- Task instructions
Copy the data exactly from the line that contains "refine ⟨?_, fun" through the line that contains "hplan : s.hunt.plan with", keeping both end lines and leaving out everything else.
BEGIN Records shown
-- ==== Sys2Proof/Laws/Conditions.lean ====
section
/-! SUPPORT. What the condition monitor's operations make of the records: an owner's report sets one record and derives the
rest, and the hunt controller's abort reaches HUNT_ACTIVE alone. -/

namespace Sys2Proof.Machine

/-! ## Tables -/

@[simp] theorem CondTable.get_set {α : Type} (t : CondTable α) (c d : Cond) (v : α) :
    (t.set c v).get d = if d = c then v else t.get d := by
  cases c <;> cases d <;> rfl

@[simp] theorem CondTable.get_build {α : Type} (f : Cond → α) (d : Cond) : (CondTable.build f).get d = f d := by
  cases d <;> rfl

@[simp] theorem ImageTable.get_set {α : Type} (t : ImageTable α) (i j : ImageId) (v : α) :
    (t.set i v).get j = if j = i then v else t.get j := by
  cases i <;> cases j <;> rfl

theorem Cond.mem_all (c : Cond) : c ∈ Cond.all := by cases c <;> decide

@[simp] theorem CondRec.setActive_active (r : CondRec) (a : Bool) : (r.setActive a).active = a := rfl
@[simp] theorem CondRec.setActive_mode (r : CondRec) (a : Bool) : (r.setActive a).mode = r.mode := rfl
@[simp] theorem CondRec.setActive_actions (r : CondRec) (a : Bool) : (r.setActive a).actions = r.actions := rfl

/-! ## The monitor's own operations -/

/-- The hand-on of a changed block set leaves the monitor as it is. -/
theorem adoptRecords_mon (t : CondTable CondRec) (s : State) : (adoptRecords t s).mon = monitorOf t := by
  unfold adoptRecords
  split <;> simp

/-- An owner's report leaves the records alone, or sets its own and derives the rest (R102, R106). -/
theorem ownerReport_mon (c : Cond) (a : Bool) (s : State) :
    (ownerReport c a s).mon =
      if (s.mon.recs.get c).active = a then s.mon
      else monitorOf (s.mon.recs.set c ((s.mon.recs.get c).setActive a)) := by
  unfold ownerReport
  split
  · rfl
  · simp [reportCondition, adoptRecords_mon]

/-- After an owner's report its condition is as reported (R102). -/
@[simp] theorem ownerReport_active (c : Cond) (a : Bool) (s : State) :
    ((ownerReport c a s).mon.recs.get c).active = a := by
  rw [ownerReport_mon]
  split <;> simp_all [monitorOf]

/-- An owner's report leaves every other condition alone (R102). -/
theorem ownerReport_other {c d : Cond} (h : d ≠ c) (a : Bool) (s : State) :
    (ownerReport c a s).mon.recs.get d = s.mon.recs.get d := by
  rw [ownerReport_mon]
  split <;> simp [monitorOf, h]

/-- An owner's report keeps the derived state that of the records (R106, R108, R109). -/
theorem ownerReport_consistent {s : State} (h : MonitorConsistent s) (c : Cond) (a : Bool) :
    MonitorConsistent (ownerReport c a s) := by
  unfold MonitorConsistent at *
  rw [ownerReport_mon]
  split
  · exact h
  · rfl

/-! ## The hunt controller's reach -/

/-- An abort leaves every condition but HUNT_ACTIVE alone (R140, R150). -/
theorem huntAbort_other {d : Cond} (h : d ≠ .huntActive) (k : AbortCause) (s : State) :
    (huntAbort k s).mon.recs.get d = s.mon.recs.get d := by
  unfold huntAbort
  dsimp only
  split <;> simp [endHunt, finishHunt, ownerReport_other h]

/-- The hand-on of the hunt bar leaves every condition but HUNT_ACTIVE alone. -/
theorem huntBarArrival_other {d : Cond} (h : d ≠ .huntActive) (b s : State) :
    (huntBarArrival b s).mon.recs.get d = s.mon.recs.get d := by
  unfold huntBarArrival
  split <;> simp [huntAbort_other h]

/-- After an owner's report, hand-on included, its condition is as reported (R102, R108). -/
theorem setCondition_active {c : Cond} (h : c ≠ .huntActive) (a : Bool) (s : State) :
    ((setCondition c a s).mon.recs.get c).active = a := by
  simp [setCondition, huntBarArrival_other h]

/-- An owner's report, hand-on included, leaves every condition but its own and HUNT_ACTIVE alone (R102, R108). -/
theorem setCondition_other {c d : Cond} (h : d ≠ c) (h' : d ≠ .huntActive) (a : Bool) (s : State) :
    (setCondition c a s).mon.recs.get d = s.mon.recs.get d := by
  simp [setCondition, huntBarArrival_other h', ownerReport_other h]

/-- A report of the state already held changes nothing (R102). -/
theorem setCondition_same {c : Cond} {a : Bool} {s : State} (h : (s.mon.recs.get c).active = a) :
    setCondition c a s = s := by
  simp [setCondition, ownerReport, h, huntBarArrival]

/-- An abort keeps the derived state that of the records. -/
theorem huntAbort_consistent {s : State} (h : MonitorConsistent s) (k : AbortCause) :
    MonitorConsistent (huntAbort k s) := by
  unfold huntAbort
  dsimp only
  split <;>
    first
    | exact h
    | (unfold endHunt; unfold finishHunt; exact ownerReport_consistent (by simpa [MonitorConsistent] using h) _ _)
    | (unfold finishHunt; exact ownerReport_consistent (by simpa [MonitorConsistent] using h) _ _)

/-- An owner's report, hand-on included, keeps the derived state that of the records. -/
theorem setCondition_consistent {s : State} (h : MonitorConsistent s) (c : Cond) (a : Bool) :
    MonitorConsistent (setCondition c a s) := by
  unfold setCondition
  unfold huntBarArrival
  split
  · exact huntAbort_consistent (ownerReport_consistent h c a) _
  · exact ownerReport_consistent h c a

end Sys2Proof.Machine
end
END Records shown
BEGIN Records shown
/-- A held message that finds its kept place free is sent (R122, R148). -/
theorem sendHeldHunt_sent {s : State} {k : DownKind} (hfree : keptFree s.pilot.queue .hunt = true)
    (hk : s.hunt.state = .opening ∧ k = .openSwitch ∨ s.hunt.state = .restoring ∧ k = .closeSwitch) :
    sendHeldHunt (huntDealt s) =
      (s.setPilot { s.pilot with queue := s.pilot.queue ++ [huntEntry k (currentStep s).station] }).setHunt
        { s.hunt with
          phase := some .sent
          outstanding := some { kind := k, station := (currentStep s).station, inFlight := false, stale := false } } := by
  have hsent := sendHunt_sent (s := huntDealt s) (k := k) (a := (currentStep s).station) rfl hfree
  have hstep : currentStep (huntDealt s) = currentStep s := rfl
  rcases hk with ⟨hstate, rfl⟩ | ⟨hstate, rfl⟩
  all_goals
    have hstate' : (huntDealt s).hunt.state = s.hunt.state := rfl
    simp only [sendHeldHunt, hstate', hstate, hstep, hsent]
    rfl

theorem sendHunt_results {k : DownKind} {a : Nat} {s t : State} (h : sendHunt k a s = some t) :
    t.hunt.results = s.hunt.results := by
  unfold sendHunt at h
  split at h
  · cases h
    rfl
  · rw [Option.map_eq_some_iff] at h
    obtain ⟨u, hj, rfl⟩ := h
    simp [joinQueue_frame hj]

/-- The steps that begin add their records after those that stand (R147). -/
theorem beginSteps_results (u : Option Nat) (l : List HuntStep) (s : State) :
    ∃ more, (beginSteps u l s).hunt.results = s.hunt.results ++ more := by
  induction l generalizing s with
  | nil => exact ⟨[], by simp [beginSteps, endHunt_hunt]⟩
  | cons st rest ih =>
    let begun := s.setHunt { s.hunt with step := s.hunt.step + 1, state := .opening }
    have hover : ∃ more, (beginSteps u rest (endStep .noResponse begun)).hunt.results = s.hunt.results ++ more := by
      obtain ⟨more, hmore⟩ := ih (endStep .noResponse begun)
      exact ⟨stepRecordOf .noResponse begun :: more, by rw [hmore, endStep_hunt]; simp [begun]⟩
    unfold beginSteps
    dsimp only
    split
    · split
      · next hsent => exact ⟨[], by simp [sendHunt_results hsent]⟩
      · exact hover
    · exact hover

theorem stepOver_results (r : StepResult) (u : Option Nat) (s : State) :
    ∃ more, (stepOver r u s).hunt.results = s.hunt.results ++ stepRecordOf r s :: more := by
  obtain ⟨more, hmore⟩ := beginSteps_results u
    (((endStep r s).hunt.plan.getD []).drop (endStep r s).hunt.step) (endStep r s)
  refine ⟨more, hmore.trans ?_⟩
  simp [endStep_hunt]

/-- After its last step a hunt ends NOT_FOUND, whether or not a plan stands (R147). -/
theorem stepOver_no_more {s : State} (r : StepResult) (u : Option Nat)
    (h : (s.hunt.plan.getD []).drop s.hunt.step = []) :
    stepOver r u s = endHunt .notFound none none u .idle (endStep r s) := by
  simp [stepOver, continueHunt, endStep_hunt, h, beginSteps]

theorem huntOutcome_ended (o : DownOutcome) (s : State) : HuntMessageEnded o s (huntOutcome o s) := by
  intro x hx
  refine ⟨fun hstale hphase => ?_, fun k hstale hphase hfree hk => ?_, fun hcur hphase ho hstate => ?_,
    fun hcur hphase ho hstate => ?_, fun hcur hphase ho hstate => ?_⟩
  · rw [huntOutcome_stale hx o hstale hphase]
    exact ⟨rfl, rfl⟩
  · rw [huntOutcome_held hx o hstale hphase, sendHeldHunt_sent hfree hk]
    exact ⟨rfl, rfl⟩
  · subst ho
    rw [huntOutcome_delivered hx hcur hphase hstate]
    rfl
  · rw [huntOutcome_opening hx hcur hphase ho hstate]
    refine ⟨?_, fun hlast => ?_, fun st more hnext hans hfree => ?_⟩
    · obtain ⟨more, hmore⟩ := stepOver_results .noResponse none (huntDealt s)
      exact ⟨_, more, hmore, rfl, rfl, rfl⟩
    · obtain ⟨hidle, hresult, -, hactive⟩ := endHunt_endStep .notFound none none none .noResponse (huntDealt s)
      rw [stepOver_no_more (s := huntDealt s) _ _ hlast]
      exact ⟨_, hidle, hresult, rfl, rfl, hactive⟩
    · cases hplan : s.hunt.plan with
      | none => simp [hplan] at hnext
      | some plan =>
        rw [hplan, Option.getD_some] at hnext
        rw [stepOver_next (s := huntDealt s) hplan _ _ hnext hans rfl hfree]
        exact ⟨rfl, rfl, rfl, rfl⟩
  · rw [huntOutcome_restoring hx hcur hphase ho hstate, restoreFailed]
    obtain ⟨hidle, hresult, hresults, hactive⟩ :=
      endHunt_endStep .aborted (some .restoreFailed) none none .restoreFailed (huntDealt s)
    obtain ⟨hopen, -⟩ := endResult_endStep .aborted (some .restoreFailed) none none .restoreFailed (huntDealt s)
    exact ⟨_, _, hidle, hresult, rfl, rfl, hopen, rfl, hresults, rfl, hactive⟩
END Records shown
BEGIN Records shown
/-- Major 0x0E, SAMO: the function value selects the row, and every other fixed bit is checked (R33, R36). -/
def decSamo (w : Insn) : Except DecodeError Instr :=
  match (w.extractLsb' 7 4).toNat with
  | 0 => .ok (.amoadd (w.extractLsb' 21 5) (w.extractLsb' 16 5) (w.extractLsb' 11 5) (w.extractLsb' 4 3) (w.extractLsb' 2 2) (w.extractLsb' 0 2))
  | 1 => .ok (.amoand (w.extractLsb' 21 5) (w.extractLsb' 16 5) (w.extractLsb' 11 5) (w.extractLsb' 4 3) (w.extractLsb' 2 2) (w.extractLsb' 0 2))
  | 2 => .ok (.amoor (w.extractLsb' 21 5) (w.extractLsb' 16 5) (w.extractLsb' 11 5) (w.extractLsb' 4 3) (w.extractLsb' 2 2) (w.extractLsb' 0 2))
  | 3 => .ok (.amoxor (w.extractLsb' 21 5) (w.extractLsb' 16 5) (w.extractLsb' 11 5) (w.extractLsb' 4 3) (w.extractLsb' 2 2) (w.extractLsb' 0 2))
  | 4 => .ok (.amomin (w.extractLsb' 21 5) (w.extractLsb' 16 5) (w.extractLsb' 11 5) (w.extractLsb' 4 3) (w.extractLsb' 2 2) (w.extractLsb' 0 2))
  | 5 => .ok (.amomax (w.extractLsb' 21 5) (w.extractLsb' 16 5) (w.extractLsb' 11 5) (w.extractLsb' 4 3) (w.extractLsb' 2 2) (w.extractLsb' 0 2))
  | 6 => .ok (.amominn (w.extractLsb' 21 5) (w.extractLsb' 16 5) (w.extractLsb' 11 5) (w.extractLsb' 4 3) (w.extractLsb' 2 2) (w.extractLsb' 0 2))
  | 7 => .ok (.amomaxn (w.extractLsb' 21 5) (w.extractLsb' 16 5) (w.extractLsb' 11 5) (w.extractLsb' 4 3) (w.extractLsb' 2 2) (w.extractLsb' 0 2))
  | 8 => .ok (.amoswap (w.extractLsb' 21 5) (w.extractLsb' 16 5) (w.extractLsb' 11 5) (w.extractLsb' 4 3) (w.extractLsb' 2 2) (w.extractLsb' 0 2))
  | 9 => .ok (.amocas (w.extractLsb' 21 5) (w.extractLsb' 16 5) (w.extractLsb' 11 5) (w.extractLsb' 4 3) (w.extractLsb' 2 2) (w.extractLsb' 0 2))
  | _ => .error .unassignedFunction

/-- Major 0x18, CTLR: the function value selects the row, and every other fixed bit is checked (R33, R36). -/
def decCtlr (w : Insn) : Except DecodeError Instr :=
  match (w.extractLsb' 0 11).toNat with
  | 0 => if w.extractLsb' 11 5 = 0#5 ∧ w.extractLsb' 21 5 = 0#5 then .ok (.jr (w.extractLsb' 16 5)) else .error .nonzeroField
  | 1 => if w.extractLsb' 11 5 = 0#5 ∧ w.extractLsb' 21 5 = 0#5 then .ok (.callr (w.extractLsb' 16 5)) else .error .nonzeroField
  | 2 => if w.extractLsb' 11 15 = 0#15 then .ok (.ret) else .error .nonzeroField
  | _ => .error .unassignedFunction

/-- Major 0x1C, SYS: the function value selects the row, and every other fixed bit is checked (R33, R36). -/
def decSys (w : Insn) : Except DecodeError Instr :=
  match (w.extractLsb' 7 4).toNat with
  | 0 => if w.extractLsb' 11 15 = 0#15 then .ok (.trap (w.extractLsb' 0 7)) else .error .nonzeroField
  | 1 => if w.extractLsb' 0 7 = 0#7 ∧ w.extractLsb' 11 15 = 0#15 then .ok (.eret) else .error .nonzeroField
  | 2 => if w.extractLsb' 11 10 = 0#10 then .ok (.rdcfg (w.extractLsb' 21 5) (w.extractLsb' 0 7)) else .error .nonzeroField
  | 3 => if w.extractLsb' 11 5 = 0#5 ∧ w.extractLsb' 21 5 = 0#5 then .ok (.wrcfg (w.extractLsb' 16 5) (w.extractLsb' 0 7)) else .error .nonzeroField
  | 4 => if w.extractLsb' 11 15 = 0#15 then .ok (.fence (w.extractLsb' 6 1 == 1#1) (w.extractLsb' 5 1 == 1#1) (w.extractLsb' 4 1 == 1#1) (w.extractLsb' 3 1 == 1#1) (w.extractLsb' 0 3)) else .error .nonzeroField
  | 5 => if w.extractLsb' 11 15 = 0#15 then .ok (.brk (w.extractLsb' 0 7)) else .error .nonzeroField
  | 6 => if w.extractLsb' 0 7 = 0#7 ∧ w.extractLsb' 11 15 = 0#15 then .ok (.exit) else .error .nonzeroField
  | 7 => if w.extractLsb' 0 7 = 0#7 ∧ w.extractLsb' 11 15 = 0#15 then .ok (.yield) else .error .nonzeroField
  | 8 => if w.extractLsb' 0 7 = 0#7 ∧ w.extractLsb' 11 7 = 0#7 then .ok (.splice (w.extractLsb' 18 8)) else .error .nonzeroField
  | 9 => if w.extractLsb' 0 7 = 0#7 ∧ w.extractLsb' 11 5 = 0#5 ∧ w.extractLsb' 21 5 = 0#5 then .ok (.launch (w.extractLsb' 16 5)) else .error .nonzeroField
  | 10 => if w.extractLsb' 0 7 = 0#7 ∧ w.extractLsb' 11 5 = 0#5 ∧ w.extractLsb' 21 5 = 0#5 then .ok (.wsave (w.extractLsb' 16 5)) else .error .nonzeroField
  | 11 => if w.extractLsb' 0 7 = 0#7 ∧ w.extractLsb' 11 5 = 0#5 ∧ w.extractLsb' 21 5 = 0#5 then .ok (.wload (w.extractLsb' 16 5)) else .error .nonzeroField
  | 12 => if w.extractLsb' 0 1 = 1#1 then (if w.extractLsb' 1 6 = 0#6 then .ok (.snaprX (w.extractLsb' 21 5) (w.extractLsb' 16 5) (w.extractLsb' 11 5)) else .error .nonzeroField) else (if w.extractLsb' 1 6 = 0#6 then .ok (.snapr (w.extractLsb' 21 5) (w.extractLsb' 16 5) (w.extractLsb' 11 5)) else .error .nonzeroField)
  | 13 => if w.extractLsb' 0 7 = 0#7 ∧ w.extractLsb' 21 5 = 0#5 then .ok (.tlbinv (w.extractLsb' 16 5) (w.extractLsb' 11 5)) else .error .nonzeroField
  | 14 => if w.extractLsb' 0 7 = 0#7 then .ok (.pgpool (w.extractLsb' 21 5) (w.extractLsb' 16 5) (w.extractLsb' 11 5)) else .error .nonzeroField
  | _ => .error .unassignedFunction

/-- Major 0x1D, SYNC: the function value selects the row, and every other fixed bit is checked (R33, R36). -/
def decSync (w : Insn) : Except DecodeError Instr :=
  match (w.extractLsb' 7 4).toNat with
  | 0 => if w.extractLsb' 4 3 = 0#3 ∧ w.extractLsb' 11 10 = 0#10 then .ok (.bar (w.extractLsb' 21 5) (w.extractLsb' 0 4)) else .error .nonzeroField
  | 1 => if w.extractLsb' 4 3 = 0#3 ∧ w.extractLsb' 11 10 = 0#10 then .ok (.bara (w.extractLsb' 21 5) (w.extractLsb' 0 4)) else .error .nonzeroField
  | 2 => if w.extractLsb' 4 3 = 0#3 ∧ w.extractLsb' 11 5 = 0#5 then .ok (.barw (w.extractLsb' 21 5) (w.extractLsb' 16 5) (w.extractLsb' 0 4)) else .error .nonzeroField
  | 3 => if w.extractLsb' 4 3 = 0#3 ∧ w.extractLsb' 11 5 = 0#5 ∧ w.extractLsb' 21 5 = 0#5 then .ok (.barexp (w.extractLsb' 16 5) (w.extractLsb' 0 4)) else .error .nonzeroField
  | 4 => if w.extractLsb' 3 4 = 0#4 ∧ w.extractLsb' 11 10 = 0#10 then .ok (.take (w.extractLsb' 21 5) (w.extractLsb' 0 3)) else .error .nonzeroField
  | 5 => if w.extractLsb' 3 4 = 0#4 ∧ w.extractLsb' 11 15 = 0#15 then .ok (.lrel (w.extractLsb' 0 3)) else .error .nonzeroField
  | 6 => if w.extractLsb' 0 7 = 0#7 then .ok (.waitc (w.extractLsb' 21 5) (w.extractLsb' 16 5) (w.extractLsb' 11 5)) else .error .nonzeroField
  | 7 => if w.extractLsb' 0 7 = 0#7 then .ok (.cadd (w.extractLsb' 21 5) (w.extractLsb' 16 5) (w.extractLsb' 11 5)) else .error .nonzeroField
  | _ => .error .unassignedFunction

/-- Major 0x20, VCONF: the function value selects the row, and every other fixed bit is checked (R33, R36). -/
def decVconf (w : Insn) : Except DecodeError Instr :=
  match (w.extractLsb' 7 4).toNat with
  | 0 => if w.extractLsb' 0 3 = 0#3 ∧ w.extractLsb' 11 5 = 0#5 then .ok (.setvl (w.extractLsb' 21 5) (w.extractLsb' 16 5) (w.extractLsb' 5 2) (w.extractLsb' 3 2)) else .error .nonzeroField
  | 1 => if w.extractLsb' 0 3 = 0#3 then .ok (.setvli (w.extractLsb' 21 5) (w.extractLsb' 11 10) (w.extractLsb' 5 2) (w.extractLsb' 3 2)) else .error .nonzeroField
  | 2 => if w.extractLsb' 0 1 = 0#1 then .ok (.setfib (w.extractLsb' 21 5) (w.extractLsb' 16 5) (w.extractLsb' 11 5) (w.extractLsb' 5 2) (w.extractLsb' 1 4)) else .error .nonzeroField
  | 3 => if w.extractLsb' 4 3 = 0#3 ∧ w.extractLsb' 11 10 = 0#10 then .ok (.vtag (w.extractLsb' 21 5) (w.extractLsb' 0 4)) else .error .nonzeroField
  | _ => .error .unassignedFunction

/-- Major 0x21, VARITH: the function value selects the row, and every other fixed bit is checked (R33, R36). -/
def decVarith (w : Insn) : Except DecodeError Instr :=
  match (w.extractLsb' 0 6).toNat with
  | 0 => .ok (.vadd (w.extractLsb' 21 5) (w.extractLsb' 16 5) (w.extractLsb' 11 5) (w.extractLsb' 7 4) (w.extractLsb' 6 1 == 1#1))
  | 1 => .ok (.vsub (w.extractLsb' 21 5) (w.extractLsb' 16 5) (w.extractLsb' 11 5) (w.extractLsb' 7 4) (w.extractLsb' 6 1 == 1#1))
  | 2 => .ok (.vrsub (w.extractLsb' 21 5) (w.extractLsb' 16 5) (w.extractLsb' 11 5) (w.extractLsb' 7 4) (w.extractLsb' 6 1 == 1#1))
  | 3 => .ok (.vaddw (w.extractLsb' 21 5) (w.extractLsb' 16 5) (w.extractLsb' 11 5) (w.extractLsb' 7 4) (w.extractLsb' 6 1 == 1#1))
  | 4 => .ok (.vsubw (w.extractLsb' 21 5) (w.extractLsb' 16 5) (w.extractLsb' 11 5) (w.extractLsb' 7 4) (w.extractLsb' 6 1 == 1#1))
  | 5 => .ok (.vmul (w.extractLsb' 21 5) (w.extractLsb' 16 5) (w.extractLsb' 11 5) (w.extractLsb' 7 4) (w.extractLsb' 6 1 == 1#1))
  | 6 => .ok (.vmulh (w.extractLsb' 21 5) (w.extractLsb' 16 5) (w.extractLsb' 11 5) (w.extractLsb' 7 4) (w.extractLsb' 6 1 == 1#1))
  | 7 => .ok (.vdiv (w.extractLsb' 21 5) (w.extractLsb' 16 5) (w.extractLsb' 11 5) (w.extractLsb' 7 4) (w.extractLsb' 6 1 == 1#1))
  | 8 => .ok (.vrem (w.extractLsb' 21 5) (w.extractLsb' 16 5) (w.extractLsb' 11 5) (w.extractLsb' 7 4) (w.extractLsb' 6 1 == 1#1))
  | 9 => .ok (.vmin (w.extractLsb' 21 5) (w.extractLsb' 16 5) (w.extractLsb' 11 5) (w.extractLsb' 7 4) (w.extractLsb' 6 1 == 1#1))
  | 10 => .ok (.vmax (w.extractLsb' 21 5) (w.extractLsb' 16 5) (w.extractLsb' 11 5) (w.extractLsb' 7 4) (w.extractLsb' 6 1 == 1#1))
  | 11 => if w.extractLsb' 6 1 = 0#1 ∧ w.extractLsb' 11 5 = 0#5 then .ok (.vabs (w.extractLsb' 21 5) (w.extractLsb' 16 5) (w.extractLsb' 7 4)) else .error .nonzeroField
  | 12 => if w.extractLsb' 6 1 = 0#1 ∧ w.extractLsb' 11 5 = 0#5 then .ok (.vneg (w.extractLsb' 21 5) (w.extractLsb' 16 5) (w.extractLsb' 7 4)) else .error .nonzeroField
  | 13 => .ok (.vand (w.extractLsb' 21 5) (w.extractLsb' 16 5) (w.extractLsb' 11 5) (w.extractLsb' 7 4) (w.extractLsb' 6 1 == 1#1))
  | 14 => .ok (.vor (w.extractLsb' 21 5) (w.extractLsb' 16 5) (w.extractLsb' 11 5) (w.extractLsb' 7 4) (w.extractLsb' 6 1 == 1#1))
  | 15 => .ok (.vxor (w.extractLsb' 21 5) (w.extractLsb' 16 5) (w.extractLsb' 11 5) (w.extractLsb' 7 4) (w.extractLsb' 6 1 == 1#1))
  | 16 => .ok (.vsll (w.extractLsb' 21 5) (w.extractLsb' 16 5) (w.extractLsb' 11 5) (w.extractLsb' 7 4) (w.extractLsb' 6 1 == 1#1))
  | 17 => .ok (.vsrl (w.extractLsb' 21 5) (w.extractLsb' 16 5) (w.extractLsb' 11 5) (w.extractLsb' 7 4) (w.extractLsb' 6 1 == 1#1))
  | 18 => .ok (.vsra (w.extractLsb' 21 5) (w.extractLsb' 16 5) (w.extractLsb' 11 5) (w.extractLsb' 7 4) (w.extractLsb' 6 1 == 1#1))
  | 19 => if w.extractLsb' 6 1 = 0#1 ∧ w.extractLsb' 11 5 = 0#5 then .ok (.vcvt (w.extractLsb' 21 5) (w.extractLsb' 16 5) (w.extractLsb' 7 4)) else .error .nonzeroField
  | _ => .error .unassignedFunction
END Records shown
- Response below
    refine ⟨?_, fun hlast => ?_, fun st more hnext hans hfree => ?_⟩
    · obtain ⟨more, hmore⟩ := stepOver_results .noResponse none (huntDealt s)
      exact ⟨_, more, hmore, rfl, rfl, rfl⟩
    · obtain ⟨hidle, hresult, -, hactive⟩ := endHunt_endStep .notFound none none none .noResponse (huntDealt s)
      rw [stepOver_no_more (s := huntDealt s) _ _ hlast]
      exact ⟨_, hidle, hresult, rfl, rfl, hactive⟩
    · cases hplan : s.hunt.plan with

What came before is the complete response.